Issue for determination

[8]        The issue for determination in this matter is whether the applicant followed the correct procedure in contesting the determination of security by the Registrar.

[9]        Rule 59 deals with the issue of determination of security for costs. The question of furnishing security is a question of practice and not substantive law. In the proceedings instituted by a pregrinus against an incola the court is entitled to protect the incola before it will assist the pregrinus1.

[10]      Rule 59(4) provides that if a party from whom security for costs has been demanded or fixed by the Registrar fails to pay the amount, the other party, in this case the respondents, may apply to the managing judge on notice to the other party, in this case the applicant, that such security be given and that the proceedings be stayed until the order is complied with. The security amount is determined without a Bill of Costs being drawn. The rule is silent on what the party who is dissatisfied with the registrar’s determination should do, but I think that it stands to reason that such party is not without remedy. He or she has the right to apply to court to have the decision of the Registrar reviewed and/or set aside2.

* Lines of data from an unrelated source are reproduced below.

-- ==== Sys2Proof/WellFormed.lean ====
section
/-! DEFINITION. Which commands a sender can form. The operand types bound every number already; what is left are the lengths of byte
strings. No meaning refuses a command for its length: where the spec names an outcome, such as LENGTH of R451, that is what happens. -/

namespace Sys2Proof

/-- A frame's length fits LENGTH of R18. -/
def frameOk (f : List Byte) : Bool := decide (f.length < 2 ^ 14)

/-- The value of a dictionary item fits a PDU (R463). -/
def valueOk (v : List Byte) : Bool := decide (v.length ≤ 1400)

/-- A request PDU (R463, R468). -/
def requestOk (r : List Byte) : Bool := decide (r.length ≤ 1400)

/-- A data buffer fits DATA_LEN of R424. -/
def bufferOk (b : List Byte) : Bool := decide (b.length < 2 ^ 32)

/-- The bytes of one PCIe write (R418). -/
def windowOk (b : List Byte) : Bool := decide (b.length ≤ 4096)

/-- The data of a CAN FD frame (R470). -/
def canOk (b : List Byte) : Bool := decide (b.length ≤ 64)

/-- A boot slot of the flash (R555). -/
def slotOk (b : List Byte) : Bool := decide (b.length ≤ 2 ^ 22)

/-- Where a clutch load comes from. -/
def sourceOk : LoadFrom → Bool
  | .dict _ v => valueOk v
  | .ring _ _ image _ => bufferOk image

/-- A command that a sender can form. -/
def Instr.wellFormed : Instr → Bool
  | .frameReceive _ frame _ => frameOk frame
  | .parse _ _ => true
  | .ruleRewriteDone _ _ => true
  | .patternScan _ _ => true
  | .patMemRewriteDone _ _ => true
  | .patternResult _ => true
  | .joinRelease _ => true
  | .spray _ => true
  | .sprayStallTimeout _ => true
  | .contextLoaded _ _ => true
  | .seq _ _ => true
  | .disp _ _ => true
  | .halt _ _ => true
  | .trap _ _ => true
  | .nop _ _ => true
  | .mov _ _ => true
  | .add _ _ => true
  | .sub _ _ => true
  | .and _ _ => true
  | .or _ _ => true
  | .xor _ _ => true
  | .andn _ _ => true
  | .shl _ _ => true
  | .shr _ _ => true
  | .sar _ _ => true
  | .ext _ _ => true
  | .ins _ _ => true
  | .min _ _ => true
  | .max _ _ => true
  | .sdiff _ _ => true
  | .cmp _ _ => true
  | .tstb _ _ => true
  | .absd _ _ => true
  | .popc _ _ => true
  | .ffs _ _ => true
  | .bswap _ _ => true
  | .movz _ _ => true
  | .movnz _ _ => true
  | .lds _ _ => true
  | .sts _ _ => true
  | .ldh _ _ => true
  | .hash _ _ => true
  | .lkmac _ _ => true
  | .lknat _ _ => true
  | .lklpm4 _ _ => true
  | .lklpm6 _ _ => true
  | .lkmcg _ _ => true
  | .lkmbr _ _ => true
  | .learn _ _ => true
  | .lbind _ _ => true
  | .lrd _ _ => true
  | .lset _ _ => true
  | .ladd _ _ => true
  | .lmax _ _ => true
  | .lmin _ _ => true
  | .lor _ _ => true
  | .lseq _ _ => true
  | .ldup _ _ => true
  | .ltok _ _ => true
  | .lins _ _ => true
  | .ldel _ _ => true
  | .labort _ _ => true
  | .hset _ _ => true
  | .setdest _ _ => true
  | .setq _ _ => true
  | .flags _ _ => true
  | .setedit _ _ => true
  | .setlaunch _ _ => true
  | .reason _ _ => true
  | .colour _ _ => true
  | .postcard _ _ => true
  | .progdata _ _ => true
  | .operationResult _ _ _ _ _ => true
  | .leapCommit _ _ => true
  | .leapStatusDelivered _ => true
  | .leapWaitLimit _ => true
  | .lockWaitTimeout _ => true
  | .reorderRelease _ _ _ => true
  | .reorderTimeout _ => true
  | .tmAdmit _ _ => true
  | .spillRefill _ => true
  | .spillFetchReturn _ _ => true
  | .inputSlot _ _ => true
  | .cellAtMiddle _ _ _ => true
  | .middleSlot _ _ _ => true
  | .cellAtOutput _ _ => true
  | .fabReorderTimeout _ _ _ => true
  | .egressAdmit _ _ _ _ _ => true
  | .frameStart _ _ _ _ => true
  | .launchDue _ _ => true
  | .portModeWrite _ _ v => valueOk v
  | .adminUpWrite _ _ v => valueOk v
  | .linkFilterWrite _ _ _ v => valueOk v
  | .signalDetectChange _ _ => true
  | .pcsLockChange _ _ _ => true
  | .linkFaultReceive _ _ => true
  | .linkDownFilterExpiry _ => true
  | .linkUpFilterExpiry _ => true
  | .downHoldExpiry _ => true
  | .trainingTimeout _ => true
  | .mmVerifyDone _ _ => true
  | .lanePllUnlock _ => true
  | .portCountersClear _ _ v => valueOk v
  | .hueCommit _ v => valueOk v
  | .commitPoint => true
  | .hueAbort _ v => valueOk v
  | .ruleHeaderWrite _ v => valueOk v
  | .ruleContentWrite _ _ v => valueOk v
  | .rwhValueWrite _ _ v => valueOk v
  | .hueDrainLimit _ => true
  | .hueScrubVisit => true
  | .patSetHeaderWrite _ v => valueOk v
  | .patWordWrite _ v => valueOk v
  | .patEngineIsolate _ v => valueOk v
  | .patEngineRegrow _ v => valueOk v
  | .clutchDrain _ v => valueOk v
  | .clutchReturn _ v => valueOk v
  | .skinkIsolate _ v => valueOk v
  | .skinkRegrow _ v => valueOk v
  | .sfEntryWrite _ v => valueOk v
  | .sfIdleExpiry _ => true
  | .reorderTimeoutWrite _ v => valueOk v
  | .reorderHighWaterRead _ _ => true
  | .csBufData _ v => valueOk v
  | .imageBufferClaimExpiry => true
  | .csLoad source => sourceOk source
  | .csLoadDone _ _ _ => true
  | .hueImageLoad _ v => valueOk v
  | .disp0Stage _ v => valueOk v
  | .csRepairDone _ _ _ => true
  | .tblDmaRead _ _ buf _ _ => bufferOk buf
  | .tblDmaWrite _ _ buf _ => bufferOk buf
  | .tblDmaInsert _ _ buf _ => bufferOk buf
  | .tblDmaDelete _ _ buf _ => bufferOk buf
  | .tblLock _ _ buf _ => bufferOk buf
  | .tblLockGrant _ => true
  | .tblUnlock _ _ buf _ => bufferOk buf
  | .tblSearch _ _ buf _ => bufferOk buf
  | .tblNext _ _ _ => true
  | .tblFlushPort _ _ => true
  | .tblFlushTemplate _ _ => true
  | .flowFlushDone _ => true
  | .flowCacheFlush _ v => valueOk v
  | .bucketReadReturn _ _ => true
  | .relocWalk _ => true
  | .relocMoveDone _ => true
  | .sweeperVisit _ => true
  | .keyTmplWrite _ v => valueOk v
  | .hashSaltWrite _ v => valueOk v
  | .tmplHeaderWrite _ v => valueOk v
  | .learnApply _ _ => true
  | .macSweepVisit _ => true
  | .macFlushPort _ v => valueOk v
  | .macFlushDone _ _ => true
  | .middleIsolate _ v => valueOk v
  | .middleRegrow _ v => valueOk v
  | .polConfigWrite _ v => valueOk v
  | .shaperWrite _ _ _ v => valueOk v
  | .redProfileWrite _ v => valueOk v
  | .queueWeightWrite _ _ _ v => valueOk v
  | .strictCountWrite _ _ v => valueOk v
  | .epochBoundary _ => true
  | .wUpdate => true
  | .domLossTimeout _ => true
  | .domEnableWrite _ _ v => valueOk v
  | .wSelectWrite _ v => valueOk v
  | .wSet _ v => valueOk v
  | .domStep _ _ v => valueOk v
  | .domIncWrite _ _ v => valueOk v
  | .timeSnapshot _ v => valueOk v
  | .evtInEdge _ _ _ => true
  | .evtFifoRead _ _ => true
  | .ppsEdge _ _ => true
  | .phaseInterval _ _ => true
  | .hbmTrainingDone _ _ _ _ => true
  | .hbmRetrain _ _ _ => true
  | .hbmRefresh _ => true
  | .hbmTempSample _ _ => true
  | .hbmReadComplete _ _ => true
  | .hbmCaParity _ _ _ _ => true
  | .rowHoldExpiry _ _ => true
  | .hbmPatrolScrub _ => true
  | .hbmThaw _ v => valueOk v
  | .hbmThawDone _ _ _ _ => true
  | .hbmRetire _ v => valueOk v
  | .hbmRegrow _ v => valueOk v
  | .hbmPprSoft _ => true
  | .hbmPprHard _ => true
  | .hbmPprDone _ _ _ => true
  | .crDoorbell _ _ => true
  | .drDoorbell _ _ => true
  | .brDoorbell _ _ => true
  | .crCtrlWrite _ _ _ _ _ _ => true
  | .crStop _ _ => true
  | .drCtrlWrite _ _ _ => true
  | .cmdNop _ _ => true
  | .pktInject _ _ buf _ => bufferOk buf
  | .hueStage _ _ buf _ => bufferOk buf
  | .deliverItem _ _ _ => true
  | .deliveryHoldExpiry _ => true
  | .deliveryCoalTimer _ => true
  | .functionLevelReset => true
  | .pcieLinkDown => true
  | .bar2Read _ _ => true
  | .bar2Write _ data => windowOk data
  | .mbDoorbell request _ => requestOk request
  | .dictWrite _ _ _ v => valueOk v
  | .pathEnableWrite _ _ v => valueOk v
  | .oapRequest _ frame => frameOk frame
  | .oapArpRequest _ frame => frameOk frame
  | .oapSessionExpiry _ _ => true
  | .sdoRequest _ _ data => canOk data
  | .sdoSegmentTimeout => true
  | .save _ => true
  | .erase _ => true
  | .saveDone _ => true
  | .strEnableWrite _ v => valueOk v
  | .strLaneLockChange _ _ => true
  | .fcControlWord _ _ _ => true
  | .fcTimeout => true
  | .strBurstSend _ => true
  | .eventOccurrence _ => true
  | .firstFaultWritten _ => true
  | .recordOpenLimit _ => true
  | .croakTimerExpiry => true
  | .croakLevelWrite _ v => valueOk v
  | .evClear _ _ v => valueOk v
  | .evConfigWrite _ _ _ v => valueOk v
  | .fmLogAck _ v => valueOk v
  | .fmSummaryClear _ v => valueOk v
  | .fmFirstClear _ v => valueOk v
  | .fmIsolate _ v => valueOk v
  | .fmRegrow _ v => valueOk v
  | .unitRegrowthDone _ _ _ _ => true
  | .powerOnReset _ _ slot0 slot1 => slotOk slot0 && slotOk slot1
  | .pwrgoodFall => true
  | .resetN _ => true
  | .warmN => true
  | .resetCmdWarm _ => true
  | .resetCmdCold _ _ => true
  | .warmDrainDone => true
  | .restartSequence _ => true
  | .brumate _ v => valueOk v
  | .brumationReached => true
  | .wake _ v => valueOk v
  | .coarseTimeLoad => true
  | .passFrame _ frame _ => frameOk frame
  | .samplerSample _ _ => true
  | .samplerTimeout _ _ => true
  | .samplerCfgWrite _ _ v => valueOk v
  | .eftRuleEval _ => true
  | .wdogTimeout _ _ => true
  | .refclkWindowCheck => true
  | .aonclkFault => true
  | .railEnableStep _ => true
  | .railTimeout => true
  | .coreRailFault _ => true
  | .tjSample _ _ => true
  | .thermalTrip => true
  | .rpllUnlock => true
  | .dbgHalt _ v => valueOk v
  | .dbgStep _ v => valueOk v
  | .dbgResume _ v => valueOk v
  | .haltLeapTimeout _ => true
  | .breakpointWrite _ _ _ v => valueOk v
  | .traceCtrlWrite _ _ v => valueOk v
  | .traceExport _ => true
  | .dbgMemRead _ _ => true
  | .dbgMemWrite _ => true
  | .lanePrbsWrite _ _ v _ => valueOk v
  | .bootLoadFull _ => true
  | .bootLoadHue _ => true
  | .bootGo _ _ => true
  | .tapReset => true
  | .extest _ => true
  | .samplePreload _ => true
  | .idcode => true
  | .bypass _ _ => true
  | .dictStatus => true
  | .dictPut _ => true
  | .dictGo => true
  | .dictGet => true
  | .tableRewriteDone _ _ _ => true
  | .hbmQueueParity _ _ => true
  | .pcieCompletionTimeout _ _ _ => true
  | .resetNRelease => true
  | .railReleaseStep => true
  | .linkTrainingDone _ => true
  | .strRxPacket => true

end Sys2Proof
end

[11]      Rule 75(1) is envisaged for review of taxation of costs where any party dissatisfied with the ruling of the taxing master as to any item or part of an item which was objected to or disallowed mero motu by the taxing master. A dissatisfied party may take steps to have the decision of the taxing master reviewed. A review of taxation under rule 75 is limited to those cases where there was an objection and those instances where the taxing master disallowed an item mero metu3. In other words, this rule can only be invoked if there is a Bill or Costs and a party is dissatisfied with the decision of the taxing master in respect of the allocatur ultimately issued.

[12]      It is common cause that the dispute in this matter did not originate from a ruling of the taxing officer but from a determination by the Registrar. The whole issue between the parties has nothing to do with taxation of costs. It is further common cause that no Bill of Costs was prepared.

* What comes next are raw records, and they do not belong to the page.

/-- The objects of the skink pages (R450). -/
def skinkPage : List Obj :=
  [skinks_in_service, spray_pipe_quota, reorder_timeout, prog_word_limit, clutch_drain, clutch_return, skink_isolate, skink_regrow, threads_busy, sf_used, sf_select, sf_entry, clutch_state, clutch_image, clutch_packets, reorder_released, reorder_timeout_count, reorder_late_drop, prog_drop, reorder_high_water, spray_stall_cycles, prog_trap_drop, sf_queue_drop, cs_buf_offset, cs_buf_data, cs_load_source, cs_load_addr, cs_load, hue_image_load, hue_load_fail, disp_select, disp0_stage, disp0_entry, cs_peek_select, cs_peek_data, cs_reloads, cs_mchk, ucode_trap_drop, ucode_trap_addr]

/-- The objects of the flow pages (R450). -/
def flowPage : List Obj :=
  [leap_keyed_ops, lock_break, sf_auto, sf_abort_threshold, sf_window, sf_idle, leap_wait_limit, leaps_open, lsn_next, horizon_lsn, claims_used, leap_committed, leap_abort_conflict, leap_abort_mchk, leap_abandoned, leap_lock_timeout, lock_breaks, ins_full, rec_unavailable, deferred_drop, order_breach, horizon_wait_cycles, late_keyed_binds, records_used, stash_used, lock_timeout, sweep_period, hash_salt, flow_cache_flush, locks_held, learn_notice_ring, learn_notice_hold, reloc_moves, flow_key, flow_key_tmpl, flow_search, flow_record, flow_lock, flow_unlock, flow_write] ++
  [flow_cursor, flow_next, flow_flush_port, flow_flush_tmpl, flow_flush_deleted, cache_hits, cache_misses, second_reads, inserts, deletes, aged, rec_stale, rec_lost, reloc_fail, learn_notices, learn_suppressed, sweep_lock_skip, tmpl_select, tmpl_header, tmpl_desc, tmpl_free_count, key_tmpl_select, key_tmpl_desc, learn_mode]

/-- The objects of the table pages (R450). -/
def tablePage : List Obj :=
  [mac_entries, mac_age_limit, mac_sweep_period, move_hold, move_limit, move_window, learn_sort_window, mac_hash_salt, mac_flush_port, mac_save, nat_restore, learn_requests, learn_filtered, learn_late, learn_overflow, learn_denied, learn_flush_drop, moves, move_refused, static_violation, mac_aged, mac_flushed, table_mem_drop, tbl_target, tbl_index, tbl_key, tbl_data, tbl_cmd, nat_used, lpm_used, npt6_len, pair_group]

/-- The objects of the fabric pages (R450). -/
def fabricPage : List Obj :=
  [spill_classes, spill_threshold, spill_pool_reserve, refill_level, spill_max_blocks, voq_onchip_max, fab_xoff_class, fab_xon_class, fab_xoff_total, fab_xon_total, hold_cells, fab_reorder_timeout, fab_reorder_timeout_exp, middles_in_service, middle_isolate, middle_regrow, spill_blocks_used, voq_select, voq_state, voq_onchip, voq_spilled, mcg_select, mcg_copies, mcg_refused, pool_free, pool_drop, spill_refused, spill_full_drop, spill_lost, cells_spilled, reorder_skips, late_cells, reasm_drop, express_deep, store_used, xoff_map]

/-- The objects of the egress pages (R450). -/
def egressPage : List Obj :=
  [red_select, red_profile, pol_select, pol_config, pol_tokens, pol_green, pol_yellow, pol_red, pol_red_drop, strict_count, port_shaper, queue_weight, queue_max, queue_red_profile, max_residence, queue_shaper, queue_len, tx_queue_drop, red_drop, red_mark, tx_queue_frames, express_drop, calendar_drop, mark_not_ect]

/-- The objects of the time pages (R450). -/
def timePage : List Obj :=
  [time_snapshot, snap_f, snap_a, snap_b, snap_w, w_state, w_active, w_select, w_revert, slew_max, w_inc, w_offset, w_set, w_step_size, lt_max_ahead, lt_late_tol, ts_report_ring, dom_enable, dom_mode, dom_state, dom_sw_locked, dom_inc, dom_step, dom_kp, dom_ki, dom_lock_thresh, dom_lock_count, dom_plaus_limit, dom_plaus_count, dom_loss_timeout, dom_step_thresh, dom_offset, dom_freq, dom_samples, dom_rejected, dom_stale, dom_rate_drop, dom_steps, pps_mode, pps_source] ++
  [pps_rate, pps_offset, pps_width, pps_require_lock, rclk_lane, rclk_div, evt_enable, evt_edge, evt_filter, evt_source, evt_report, evt_fifo, evt_count, evt_overflow, ts_cal_select, ts_cal_entry, ts_rx_board, ts_tx_board, ts_state, lt_round, lt_late_drop, lt_late_sent, lt_far_drop, lt_slip, ptp_edit_err]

[13]      In my view the applicant’s legal practitioner clearly adopted the wrong procedure to contest the determination by the Registrar by issuing a notice in terms of rule 75(1), requesting “the taxing master to furnish him, the parties (with) an allocatur of the security amount determined by him”. The legal practitioner for the applicant ought to have known that there would be no allocatur available.

[14]      Similarly, the written submissions purportly made in terms of rule 75(4) are, in my view, misplaced and do not find application in the context of rule 59. It would appear from case law that, rule 75 does not even apply where there is a bill of cost for taxation but one of the parties had not attended the taxation4; or if the party opposing a taxation of a Bill of Costs failed to object when the matter was before the taxing master5.

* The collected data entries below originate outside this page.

/-- A row of the bank of an offset other than the offset's is held open for a fill (R398). -/
def HbmCtl.heldOff (x : HbmCtl) (off : Nat) : Bool := x.held.any (fun h => h.1 == bankOf off && h.2.1 != rowOf off)

/-- A queued write can be issued: no read of its burst is queued (R397), and its row can be opened. -/
def HbmCtl.canWrite (x : HbmCtl) (w : HbmWrite) : Bool := !x.rq.any (fun r => r.off == w.off) && !x.heldOff w.off

/-- R399: whether the controller issues writes: from 48 entries on, or while no read waits, down to 16 entries, or to none. -/
def HbmCtl.turned (x : HbmCtl) : HbmCtl :=
  let more := if x.writing then decide (16 < x.wq.length) else decide (48 ≤ x.wq.length)
  { x with writing := x.wq.any x.canWrite && (more || x.rq.isEmpty) }

/-- The open row of an offset's bank is its own. -/
def HbmCtl.rowOpen (x : HbmCtl) (off : Nat) : Bool := tget 0 x.openRow (bankOf off) == rowOf off + 1

/-- R397: the read that is issued next: the oldest to an open row, else the oldest. -/
def HbmCtl.nextRead (x : HbmCtl) : Option (Nat × HbmReq) :=
  let l := (x.rq.zipIdx.map (fun q => (q.2, q.1))).filter (fun q => !x.heldOff q.2.off)
  match l.find? (fun q => x.rowOpen q.2.off) with
  | some q => some q
  | none => l.head?

/-- A row is opened; it closes another of its bank (R398). -/
def HbmCtl.opened (x : HbmCtl) (off : Nat) : HbmCtl := { x with openRow := tset 0 x.openRow (bankOf off) (rowOf off + 1) }

/-- A burst's bytes go to the stack. -/
def swStore (sw : List Host.Cell) (addr : Nat) (data : List Byte) : List Host.Cell :=
  (data.zipIdx).foldl (fun t p => tset 0 t (addr + p.2) p.1) sw

/-- The bytes that the stack holds at a region offset of the software region. -/
def stackBytes (h : Hbm) (r n : Nat) : List Byte := (List.range n).map (fun i => tget 0 h.sw (r + i))

/-- What a write that is issued leaves in the software region. -/
def Hbm.stored (h : Hbm) (p : Nat) (w : HbmWrite) : Hbm := if w.data = [] then h else { h with sw := swStore h.sw (swOfPc p w.off) w.data }

/-- A controller issues the oldest write it can. -/
def State.issueWrite (s : State) (p : Nat) : State :=
  let x := s.ctl p
  match x.wq.find? x.canWrite with
  | none => s
  | some w =>
    let t := s.setCtl p (({ x with wq := x.wq.erase w } : HbmCtl).opened w.off)
    { t with hbm := t.hbm.stored p w }

/-- R402: the oldest corrected burst joins the write queue. -/
def State.writeBack (s : State) (p : Nat) : State :=
  let x := s.ctl p
  match x.fix with
  | [] => s
  | o :: rest =>
    if x.wq.length < 64 then
      let data := if o < 0x25000000 then [] else stackBytes s.hbm (swOfPc p o) 32
      s.setCtl p { x with fix := rest, wq := x.wq ++ [⟨8, o, data, []⟩] }
    else s

/-- One MCLK of a controller: it accepts one request and may issue one write. -/
def State.mclk (s : State) (p : Nat) : State :=
  let t := (s.hbmAccept p).writeBack p
  let x := (t.ctl p).turned
  let u := t.setCtl p x
  if x.writing then u.issueWrite p else u

/-- The MCLK edges in a tick: MCLK has 1 GHz, and a tick lasts 1.6 ns. -/
def mclks (tick : Nat) : Nat := tick * 8 / 5 - (tick - 1) * 8 / 5

/-- What a tick does to the controllers that serve and are not in self-refresh. -/
def State.ctlsTick (s : State) : State :=
  (s.hbm.ctls.map (·.1)).foldl (fun (s : State) p =>
    if s.pcServes p && !(s.ctl p).asleep then (List.range (mclks s.time.ticks)).foldl (fun (s : State) _ => s.mclk p) s else s) s

/-! ## The software region -/

/-- The newest data of a burst that a client has presented or the controller has queued. -/
def HbmCtl.newest (x : HbmCtl) (off : Nat) : Option (List Byte) :=
  ((x.wq ++ x.wait.filterMap HbmAsk.asWrite).reverse.find? (fun w => w.off = off)).map (·.data)

/-- A byte of the software region as a client reads it: the newest write of its burst, or the stack (R397). -/
def swByte (s : State) (r : Nat) : Byte :=
  match (s.ctl (swPc r)).newest (swOff (r / 32 * 32)) with
  | some d => d.getD (r % 32) 0
  | none => tget 0 s.hbm.sw r

/-- Bytes of the software region; one whose pseudo-channel answers MEM_FROZEN reads 0 (DESIGN CHOICE, as for the image buffer). -/
def swRead (s : State) (r n : Nat) : List Byte := (List.range n).map (fun i => if s.pcRefuses (swPc (r + i)) then 0 else swByte s (r + i))

/-- The host's write of one burst, of the access with a tag. -/
def swQueue (s : State) (tag addr : Nat) (data : List Byte) : State := s.hbmWrite (swPc addr) ⟨4, swOff addr, data, [.bar2 tag addr]⟩

end Sys2Proof.Machine
end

[15]      In my view the procedure the applicant’s legal practitioner ought to have adopted should have been to have the Registrar’s determination reviewed by the court.

[16]      The conclusion I have arrived, is that there is no proper application by the applicant before me, to review and to correct or set aside the Registrar’s determination.

[17]      In the result I make the following order:

The matter is referred back to the Registrar.

___________________

H Angula

Deputy-Judge President

 

APPEARANCES

APPLICANT:                               P Erasmus

                                                 Of Erasmus & Associates, Windhoek

RESPONDENT:                         A Harmse

                                               Of Fisher, Quarmby & Pfeifer, Windhoek


1Herbestein and Van Wisen, 3rd edition, page 245.

2Pharumela and Another v St. John’s Apostolic Faith Mission of SA and Another 1975 SA (1) 311.

3Mcunu v Southern Insurance Association Ltd 1977 (2) SA 18 (SE) at 19A.

4Gran-Or (EDMS) BPK v Bevan 1969 (2) SA 87 (T).

5Daywine Properties (Pty) Ltd v Murphy and Another 1991 (3) SA 216 (D).